The implementation of those type predicates on the CODAP side are currently quite lenient, as you've observed. I agree that this behavior is probably not what we want on the Bootstrap side. Should we request that they make them stricter? Move back to our own type checking?

@schanzer @shriram

schanzer commented 2 years ago

HELL YES. CODAP didn't even use those to begin with, right? So if they started out being totally permissive, and added these for our purposes, then let's make sure they are as tight as we need them to be.

shriram commented 2 years ago

YESSSS!!!!! Let's harass them into making CODAP better. (-: (Just kidding, Bill and Jonathan. About the action, that is, not about the desired end result.)

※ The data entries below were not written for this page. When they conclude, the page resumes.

-- ==== Sys2Proof/Tests/Slice0.lean ====
section
/-! SUPPORT. Tests: ill-formed terms that WellFormed refuses, words of the spec that decode, results of the spec's worked
examples, and for every obligation a state that meets its hypotheses. -/

namespace Sys2Proof.Tests

open Sys2Proof Sys2Proof.Machine

set_option Elab.async false

/-! ### Ill-formed terms, each refused -/

def refusedAll (l : List Instr) : Bool := l.all fun i => !i.wellFormed

/-- Two K fields that read different literals; two uniform sources (R83, R95). -/
theorem test_ill_sources : refusedAll [
    .add ⟨false, .v 1, true, .op (.k 1), true, .op (.k 2)⟩, .add ⟨false, .v 1, true, .g 1, true, .g 2⟩,
    .addSat ⟨false, .v 1, true, .k 1, true, .k 2⟩,
    .cmpLt ⟨false, 1, true, .op (.k 1), true, .op (.k 2)⟩, .cmpLt ⟨false, 1, true, .g 1, true, .g 2⟩,
    .sel ⟨false, 1, .v 1, true, .k 1, true, .k 2⟩, .bmix ⟨false, 0, .v 1, .k 1, .k 2⟩,
    .fcmp ⟨false, .lt, 1, true, .op (.k 1), true, .op (.k 2)⟩, .fcmp ⟨false, .lt, 1, true, .g 1, true, .g 2⟩,
    .fma ⟨false, .v 1, .k 1, .v 2, .k 2, true⟩] = true := by decide +kernel

/-- Conversions that no pair allows, or with a mode that nothing rounds; runs past V55; formats that do not pack (R148 to R151). -/
theorem test_ill_conversions : refusedAll [
    .cvt ⟨false, false, .q4, .f32, .v 1, .v 2, true, .fpc⟩, .cvt ⟨false, false, .i32, .n32, .v 1, .v 2, true, .rz⟩,
    .cvtqQ ⟨false, .v 1, 49, .uni⟩, .cvtqQ ⟨false, .x 1, 8, .uni⟩, .cvtqX ⟨false, 50, .v 2, .uni⟩,
    .pack ⟨false, .v 1, 54, .i8⟩, .pack ⟨false, .v 1, 8, .f32⟩, .unpk ⟨false, 53, .v 1, .n8⟩, .unpk ⟨false, 8, .v 1, .q4⟩] = true := by
  decide +kernel

/-- Polls over more than 128 lanes, tags of Z, reserved tags, registers no word may write (R50, R156, R158, R381). -/
theorem test_ill_lane_words : refusedAll [
    .pollQuorum ⟨false, 1, 1, false, 129⟩, .tagr ⟨false, .v 1, .z⟩, .tagr ⟨false, .v 1, .k 5⟩, .tagw ⟨false, .v 1, 0x0E⟩,
    .tagw ⟨false, .v 1, 0x81⟩, .swr ⟨false, .v 1, .laneid⟩, .savept ⟨false, 12⟩] = true := by decide +kernel

/-- Runs that are not aligned or leave V55; a run held by an X register (R245). -/
theorem test_ill_runs : refusedAll [
    .ld ⟨false, .d, .v 1, .z, 0, 2, false, 0⟩, .ld ⟨false, .q, .v 54, .z, 0, 2, false, 0⟩, .lds ⟨false, .q, .v 2, .z, 0, 2, false, 0⟩,
    .st ⟨false, .d, .v 3, .z, 0, 2, false, 0⟩, .st ⟨false, .q, .x 0, .z, 0, 2, false, 0⟩, .st ⟨false, .w, .k 1, .k 2, 0, 2, false, 0⟩,
    .sts ⟨false, .d, .k 1, .z, 0, 2, false, 0⟩, .lda ⟨false, true, .v 1, .z, 0, 2, false, .die⟩,
    .stl ⟨false, true, .v 1, .z, 0, 2, false, .die⟩, .stl ⟨false, false, .k 1, .k 2, 0, 2, false, .die⟩,
    .atomCas ⟨false, .v 1, .z, 0, 2, false, .die⟩, .atomAddD ⟨false, .v 3, .z, 0, 2, false, .die⟩,
    .atomExchD ⟨false, .v 5, .z, 0, 2, false, .die⟩, .atomCasD ⟨false, .v 2, .z, 0, 2, false, .die⟩,
    .atomsCas ⟨false, .v 7, .z, 0, 2, false, .die⟩] = true := by decide +kernel

/-- Two different literals in one memory or barrier word (R83). -/
theorem test_ill_literals : refusedAll [
    .waitv ⟨false, .k 1, .k 2, 0, .eq⟩, .redAdd ⟨false, .k 1, .k 2, 0, 2, false, .die⟩, .binit ⟨false, .k 1, .k 2, 0⟩,
    .bexpect ⟨false, .k 1, .k 2, 0⟩, .binitForce ⟨false, .k 1, .k 2, 0⟩, .bwait ⟨false, .k 1, .k 2, 0, .die⟩,
    .mflush ⟨false, .k 1, .k 2, 0⟩] = true := by decide +kernel

/-- Offsets of -256, BRV with a target Z, BRM of no pair or of five, JOUT of no frame (R100, R101, R195). -/
theorem test_ill_branches : refusedAll [
    .bra ⟨false, .near 256⟩, .call ⟨false, .near 256⟩, .brc ⟨false, 1, false, .near 256, 0⟩, .brc ⟨false, 1, false, .near 1, 256⟩,
    .brv ⟨false, 1, false, true, .v 1, 256⟩, .brv ⟨false, 1, false, true, .z, 0⟩, .brm ⟨[], 0⟩,
    .brm ⟨List.replicate 5 ⟨1, false, 3⟩, 0⟩, .brm ⟨[⟨1, false, 3⟩], 256⟩, .jout ⟨false, 0⟩] = true := by decide +kernel

/-- MLOADB of other formats or of an odd slot in Q4, MREAD past row 31, copies without a barrier that name one, strips not
aligned, depth 0, a pair with the wait bit, a quay queue above 7 (R171, R313, R316, R328, R340, R344, R354, R393). -/
theorem test_ill_engines : refusedAll [
    .mloadb ⟨false, 0, .i16, 0⟩, .mloadb ⟨false, 1, .q4, 0⟩, .mloadb ⟨false, 0, .q4, 31⟩, .mread ⟨false, 0, 0, 31, true⟩,
    .tcopy ⟨false, 0, 0, 1, 0, true⟩, .tstore ⟨false, 0, 0, 1, 0, true⟩, .hread ⟨false, 0, 0, 0, 1, false⟩,
    .hst ⟨false, 4, 0, 0, false⟩, .hld ⟨false, 4, 0, 0⟩, .hldx ⟨false, 12, 0, 0⟩, .hfwd ⟨false, .v 1, .v 2, true, 0⟩,
    .qgath ⟨false, 0, 1, false, 0⟩, .qred ⟨false, 0, 1, false, 0⟩, .qcvt ⟨false, 0, 1, false, 0⟩, .qunpk ⟨false, 0, 1, false, 0⟩,
    .launch ⟨false, 1, 0, .inr 2, true⟩, .enqQ ⟨false, 0, 8, 0, 0⟩] = true := by decide +kernel

/-! ### Words of the spec -/

def reads (w : Word) (lits : List Word) (i : Instr) : Bool :=
  match decodeWord w lits with
  | .ok j => decide (j = i)
  | .error _ => false

/-- Integer words of the line of R102's chapter and of the 64-bit add (R109, R123, R134, R137). -/
theorem test_decode_integer :
    reads 0x8201850C [] (.add ⟨true, .v 1, true, .op (.v 2), true, .op (.v 3)⟩) = true ∧
    reads 0x8206030D [] (.add ⟨true, .v 6, false, .op (.v 1), true, .g 3⟩) = true ∧
    reads 0x02868510 [] (.addc ⟨false, .v 6, true, .op (.v 2), true, .op (.v 4)⟩) = true ∧
    reads 0x02878714 [] (.addc ⟨false, .v 7, true, .op (.v 3), true, .op (.v 5)⟩) = true ∧
    reads 0x163FFFFB [] (.addi ⟨false, 3, 0xFFFFB⟩) = true ∧
    reads 0x1281040F [] (.bmix ⟨false, 0xAC, .v 1, .v 2, .v 3⟩) = true ∧
    reads 0x4080DF80 [] (.plop ⟨false, 0, 6, 7, 7⟩) = true := by decide +kernel

/-- Float words: a literal, the RQ wait bit, FCMP's condition, FMAK's bank word, CVT (R96, R110 to R112). -/
theorem test_decode_float :
    reads 0x20848BFC [0x40000000] (.fmul ⟨false, .v 4, true, .op (.v 5), true, .op (.k 0x40000000)⟩) = true ∧
    reads 0x30382107 [] (.fmaRz ⟨false, .v 7, .v 1, .v 2, .v 3, true⟩) = true ∧
    reads 0x21528914 [] (.fcmp ⟨false, .lt, 2, true, .op (.v 4), true, .op (.v 5)⟩) = true ∧
    reads 0x36018005 [] (.fmak ⟨false, .fpc, .v 1, true, .v 0, 5⟩) = true ∧
    reads 0x3C13F000 [] (.faddi ⟨false, 1, 0x3F000⟩) = true ∧
    reads 0x38410818 [] (.cvt ⟨false, false, .f16, .i32, .v 2, .v 1, true, .fpc⟩) = true ∧
    reads 0x40306401 [] (.pollQuorum ⟨false, 3, 1, false, 1⟩) = true := by decide +kernel

/-- Memory words, each with its base pair, PRI and scope (R99, R114, R115). -/
theorem test_decode_memory :
    reads 0x50090460 [] (.ld ⟨false, .i8, .v 9, .v 1, 1, 2, false, 0⟩) = true ∧
    reads 0x52070460 [] (.st ⟨false, .b, .v 7, .v 1, 1, 2, false, 0⟩) = true ∧
    reads 0x59185520 [] (.sts ⟨false, .q, .v 24, .v 21, 4, 2, false, 0⟩) = true ∧
    reads 0x6405F8A1 [] (.atomsAdd ⟨false, .v 5, .z, 2, 2, false, .block⟩) = true ∧
    reads 0x6A000004 [] (.fence ⟨false, .both, .device⟩) = true ∧
    reads 0x6A010001 [] (.fence ⟨false, .rel, .block⟩) = true ∧
    reads 0x5B42F8C1 [] (.waitv ⟨false, .v 2, .z, 3, .ne⟩) = true ∧
    reads 0x6B01F804 [] (.mflush ⟨false, .v 1, .z, 0⟩) = true ∧
    reads 0x6883F881 [] (.barrive ⟨false, .v 3, .z, 2, .block⟩) = true ∧
    reads 0x68C3F881 [] (.bwait ⟨false, .v 3, .z, 2, .block⟩) = true ∧
    reads 0x6802F880 [] (.binit ⟨false, .v 2, .z, 2⟩) = true ∧
    reads 0x7A051A00 [] (.batch ⟨false, .v 6, true⟩) = true ∧
    reads 0x7A060D00 [] (.waitb ⟨false, .g 3, false⟩) = true ∧
    reads 0x7A061A00 [] (.waitb ⟨false, .op (.v 6), true⟩) = true := by decide +kernel

/-- Control words (R100, R101, R116, R195 to R207). -/
theorem test_decode_control :
    reads 0x6C3BFE00 [] (.bra ⟨false, .near 0x1FF⟩) = true ∧
    reads 0x6C500605 [] (.brc ⟨false, 2, false, .near 3, 5⟩) = true ∧
    reads 0x6E120006 [0x40000001, 0x50000002, 0xF0FFFFFF]
      (.brm ⟨[⟨2, false, 1⟩, ⟨2, true, 2⟩, ⟨7, true, 0xFFFFFF⟩], 6⟩) = true ∧
    reads 0x6CB80E00 [] (.call ⟨false, .near 7⟩) = true ∧
    reads 0x70000000 [] (.ret ⟨false⟩) = true ∧ reads 0x70410000 [] (.jout ⟨false, 1⟩) = true ∧
    reads 0x70830000 [] (.elect ⟨false, 3⟩) = true ∧ reads 0x70C00000 [] (.yield ⟨false⟩) = true ∧
    reads 0x71000115 [] (.nap ⟨false, true, .g 5⟩) = true ∧ reads 0x71400000 [] (.tail ⟨false⟩) = true ∧
    reads 0x71800000 [] (.exit ⟨false⟩) = true ∧ reads 0x71C00000 [] (.evret ⟨false⟩) = true ∧
    reads 0x72000109 [] (.evon ⟨false, true, .g 2⟩) = true := by decide +kernel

stardust66 commented 2 years ago

Here's how the CODAP type checking currently works.

isBoolean accepts true, false, and strings "true" and "false".
isBoundary accepts boundaries.
isNumber accepts numbers, string numbers, and booleans.
isString accepts anything that is not a boundary. Native CODAP does not have an isString predicate, since all data types besides boundaries are interchangeable with their stringified versions. For example, string numbers like "3" can be used as actual numbers, i.e. "3" + 5 == 8.

The contract they ought to provide is Row -> Boolean. Currently, students can put Row -> Number, Row -> String, or Row -> Any, and the correct table is spit out every time (no error message). The only contract that produces an error is Row -> Boundary. (This is just one specific instance; there are others.)

This probably happens because CODAP counts booleans as numbers, so it passes Row -> Number. In addition, Row -> String passes for all non-boundary types. These are two things we could change.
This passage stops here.